The Journey to Artificial Intelligence in the ACH Network

The ACH Network

Have you ever received a Direct Deposit from your employer? Have you ever sent a loved one money via Venmo or Paypal? There are many other kinds of transactions that fall under this category, but chances are, you have come into contact with the ACH Network. The ACH Network, also known as the Automated Clearing House Network, is a network that is used to electronically transfer money between bank accounts in the US. The ACH Network is governed by a Financial Institution that creates and enforces the rules required for the ACH Network to operate safely and efficiently. If a transaction is flagged as a risk, it is the Financial Institution’s responsibility to investigate the transaction and determine if the Originator broke the rules.

The Original Way

About 4 million transactions are sent through the ACH Network weekly and the amount is constantly growing. In the past, the Financial Institution leveraged a third-party system that analyzed all 4 million transactions using the rules that the Financial Institution had created. The system flagged about 2000 that were potential risks. Then, someone would go through all 2000 transactions flagged and determine if they were actual risks. If they find a risky transaction, a case gets created and the person could potentially be fined for fraudulent activity or affecting the health of the ACH Network. 

The Challenge

The challenge that the Financial Institution faced was that not only were there thousands of transactions to sift through, they were unable to close the application without losing all of the alerts. Once the application was closed, any record of the alerts was gone. Because there was no coming back to the alerts once the application was opened, all 2000+ alerts had to be analyzed within one sitting. The other challenge was that querying the data would take a long time, so the system would time out and not give any results back. All of this prompted the Financial Institution to depart from the third-party system and build their own.

The Journey Begins

In 2019, Wiweeki started their journey with the Financial Institution to improve and optimize their Risk Analysis System. Since the alerts were constantly deleted, Wiweeki was working with virtually no data. “What we did have was the rules that the Financial Institution applies to each ACH transaction,” says David Winslow, Sr. Data Scientist at Wiweeki, “so we could implement those rules and that would narrow it down to about 1300 alerts.” So, Wiweeki went on to build a rule-based artificial intelligence model defined by “if-then” statements using the predetermined rules.

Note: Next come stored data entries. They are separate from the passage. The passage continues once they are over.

theorem test_orReg : after (regs [(1, 0xF0), (2, 0x0F), (0xF, 7)]) 0x8121
    (fun t => t.getV 1 == 0xFF && t.getV 0xF == 7) = true ∧
    after (under { defaultParams with vfResetOnLogic := true } [(1, 0xF0), (2, 0x0F), (0xF, 7)]) 0x8121
    (fun t => t.getV 1 == 0xFF && t.getV 0xF == 0) = true := by decide

theorem test_andReg : after (regs [(1, 0xF3), (2, 0x3F)]) 0x8122 (fun t => t.getV 1 == 0x33) = true := by decide

theorem test_xorReg : after (regs [(1, 0xFF), (2, 0x0F)]) 0x8123 (fun t => t.getV 1 == 0xF0) = true ∧
    after (regs [(1, 0x5A)]) 0x8113 (fun t => t.getV 1 == 0) = true := by decide

theorem test_addReg : after (regs [(1, 0xFF), (2, 1)]) 0x8124 (fun t => t.getV 1 == 0 && t.getV 0xF == 1) = true ∧
    after (regs [(1, 0x7F), (2, 0x80)]) 0x8124 (fun t => t.getV 1 == 0xFF && t.getV 0xF == 0) = true := by decide

/-- VF as destination keeps the carry, VF as source is read before it is written. -/
theorem test_addReg_vf : after (regs [(0xF, 0xFF), (2, 2)]) 0x8F24 (fun t => t.getV 0xF == 1) = true ∧
    after (regs [(1, 0x10), (0xF, 0xF0)]) 0x81F4 (fun t => t.getV 1 == 0 && t.getV 0xF == 1) = true := by decide

theorem test_subReg : after (regs [(1, 3), (2, 5)]) 0x8125 (fun t => t.getV 1 == 0xFE && t.getV 0xF == 0) = true ∧
    after (regs [(1, 0x42)]) 0x8115 (fun t => t.getV 1 == 0 && t.getV 0xF == 1) = true := by decide

theorem test_subReg_vf : after (regs [(0xF, 5), (1, 3)]) 0x8F15 (fun t => t.getV 0xF == 1) = true ∧
    after (regs [(0xF, 2), (1, 3)]) 0x8F15 (fun t => t.getV 0xF == 0) = true := by decide

theorem test_subnReg : after (regs [(1, 3), (2, 5)]) 0x8127 (fun t => t.getV 1 == 2 && t.getV 0xF == 1) = true ∧
    after (regs [(1, 5), (2, 3)]) 0x8127 (fun t => t.getV 1 == 0xFE && t.getV 0xF == 0) = true := by decide

/-- The parameters with SHIFT_QUIRK = modern_vx. -/
def modern : Params := { defaultParams with shiftQuirk := .modernVx }

theorem test_shr : after (regs [(1, 0), (2, 3)]) 0x8126
    (fun t => t.getV 1 == 1 && t.getV 0xF == 1 && t.getV 2 == 3) = true ∧
    after (under modern [(1, 0x81), (2, 0)]) 0x8126 (fun t => t.getV 1 == 0x40 && t.getV 0xF == 1) = true := by decide

theorem test_shl : after (regs [(1, 0x40), (2, 0x81)]) 0x812E (fun t => t.getV 1 == 2 && t.getV 0xF == 1) = true ∧
    after (under modern [(1, 0x40), (2, 0x81)]) 0x812E (fun t => t.getV 1 == 0x80 && t.getV 0xF == 0) = true := by decide

/-- The byte drawn is free, so the test holds for any: its bits outside the mask are gone. -/
theorem test_rnd : ∃ t, exec (.rnd 1 0x0F) State.reset = .next t ∧ t.getV 1 = (Config.randomByte 0 &&& 0x0F) ∧
    (∀ b : Byte, (b &&& 0x0F).toNat < 16) := ⟨_, rfl, rfl, by decide⟩

theorem test_ldI : after State.reset 0xAFFF (fun t => t.i == 0xFFF) = true := by decide

theorem test_addI : after { regs [(0, 1)] with i := 0xFFF } 0xF01E (fun t => t.i == 0x1000 && t.getV 0xF == 0) = true ∧
    after { regs [(0, 1)] with i := 0xFFFF } 0xF01E (fun t => t.i == 0) = true := by decide

theorem test_ldF : after (regs [(0, 0x1A)]) 0xF029 (fun t => t.i == 0x082) = true ∧
    after (regs [(0, 0x0F)]) 0xF029 (fun t => t.i == 0x09B) = true := by decide

theorem test_ldB : after { regs [(0, 123)] with i := 0xFFD } 0xF033
    (fun t => t.readBytes 0xFFD 3 == [1, 2, 3] && t.i == 0xFFD) = true := by decide

theorem test_ldB_out_of_range : after { regs [(0, 123)] with i := 0xFFE } 0xF033
    (fun t => haltedOn t (.addressOutOfRange 0x200 (some 0xF033) 0x1000) && t.readBytes 0xFFE 2 == [0, 0]) = true := by
  decide

/-- The parameters with INDEX_INCREMENT_QUIRK = unchanged. -/
def fixedIndex : Params := { defaultParams with indexQuirk := .unchanged }

theorem test_dump : after { regs [(0, 1), (1, 2), (2, 3), (3, 4)] with i := 0x300 } 0xF255
    (fun t => t.readBytes 0x300 4 == [1, 2, 3, 0] && t.i == 0x303) = true ∧
    after { under fixedIndex [(0, 0xAA)] with i := 0x300 } 0xF055
    (fun t => t.readByte 0x300 == 0xAA && t.i == 0x300) = true := by decide

theorem test_dump_out_of_range : after { regs [(0, 1)] with i := 0xFFE } 0xF255
    (fun t => haltedOn t (.addressOutOfRange 0x200 (some 0xF255) 0x1000) && t.readBytes 0xFFE 2 == [0, 0] &&
      t.i == 0xFFE && t.pc == 0x202) = true := by decide

theorem test_load : after ({ regs [(3, 9)] with i := 0x300 }.writeBytes 0x300 [7, 8, 9, 10]) 0xF265
    (fun t => t.getV 0 == 7 && t.getV 1 == 8 && t.getV 2 == 9 && t.getV 3 == 9 && t.i == 0x303) = true := by decide

theorem test_load_out_of_range : after { State.reset with i := 0x1005 } 0xF065
    (fun t => haltedOn t (.addressOutOfRange 0x200 (some 0xF065) 0x1005) && t.i == 0x1005) = true := by decide

/-- A display with one lit pixel. -/
def lit (s : State) (x y : Nat) : State :=
  { s with display := Vector.ofFn fun r : Fin 32 => Vector.ofFn fun c : Fin 64 => decide (c.val = x ∧ r.val = y) }

theorem test_cls : after (lit (regs [(0xF, 1)]) 5 7) 0x00E0
    (fun t => !t.getPixel 5 7 && !t.getPixel 0 0 && t.getV 0xF == 1) = true := by decide

/-- One row of ones at column 62, clipped at the right edge. -/
theorem test_drw_clip : after ({ lit (regs [(0, 62)]) 63 0 with i := 0x300 }.writeByte 0x300 0xFF) 0xD011
    (fun t => t.getPixel 62 0 && !t.getPixel 63 0 && !t.getPixel 0 0 && t.getV 0xF == 1) = true := by decide

/-- The same wrapped round, with the row taken modulo 64 before it wraps. -/
theorem test_drw_wrap : after ({ under { defaultParams with spriteEdge := .wrap, drawYModulus := .rows64 }
      [(0, 62), (1, 32)] with i := 0x300 }.writeByte 0x300 0xFF) 0xD011
    (fun t => t.getPixel 62 0 && t.getPixel 63 0 && t.getPixel 5 0 && !t.getPixel 6 0 && !t.getPixel 0 1 &&
      t.getV 0xF == 0) = true := by decide

theorem test_skp : executed { regs [(0, 5)] with keys := (Vector.replicate 16 false).set 5 true } 0xE09E
    (fun t => t.pc == 0x204) = true ∧
    executed { regs [(0, 0x15)] with keys := (Vector.replicate 16 false).set 5 true } 0xE09E
    (fun t => haltedOn t (.keyIndexOutOfRange 0x200 0xE09E 0x15) && t.pc == 0x202) = true := by decide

Not only did Wiweeki build an AI model for the Financial Institution, they also built a reporting engine on top of it instead of deleting the alerts after they’ve been investigated. The Financial Institution was then able to create reports with filter criteria so they could drill down to the details of every transaction. “Now, if the Financial Institution wants the details of a transaction that happened at a certain time in the past, they can easily get to it, unlike before,” says Venkatesh Kalluru, CTO of Wiweeki. 

The Journey Continues

Of the 1300 transactions that get flagged every week, only an average of two go through as risks that need to be investigated. Right now, there is no automated process that goes through the 1300 alerts to get to the truly risky ones. This is where Wiweeki sees room for more innovation.

“Now that we have over two years worth of data, we can build a smarter model,” says Mr. Winslow. 

“We are going to build a machine learning classification engine that will go through the 1300 alerts. Based on the historical evidence of which kinds of alerts were flagged as true risks versus resolved, the AI software will flag the ones that are high risk and alert the Risk Manager to watch out for them immediately,” says Mr. Kalluru. With smarter AI, 1300 alerts will be reduced to only a handful. 

The more data and the more decisions made, the smarter and more accurate the machine learning model will become. When the Risk Manager makes decisions, they are looking at things outside of the original rule, running reports, and so on. “We want to be able to replicate that thought process and do the decision-making work for them so they can focus on other work that requires a human brain,” says Mr. Winslow, “and we can do that with artificial intelligence by looking at what they’ve done in the past, getting feedback, and applying it to the model.”

It is Wiweeki’s mission to keep the ACH Network healthy and to make continuous improvements that will minimize human effort and increase efficiency. “There is no end in data analytics,” says Mr. Kalluru, “just constant evolution.”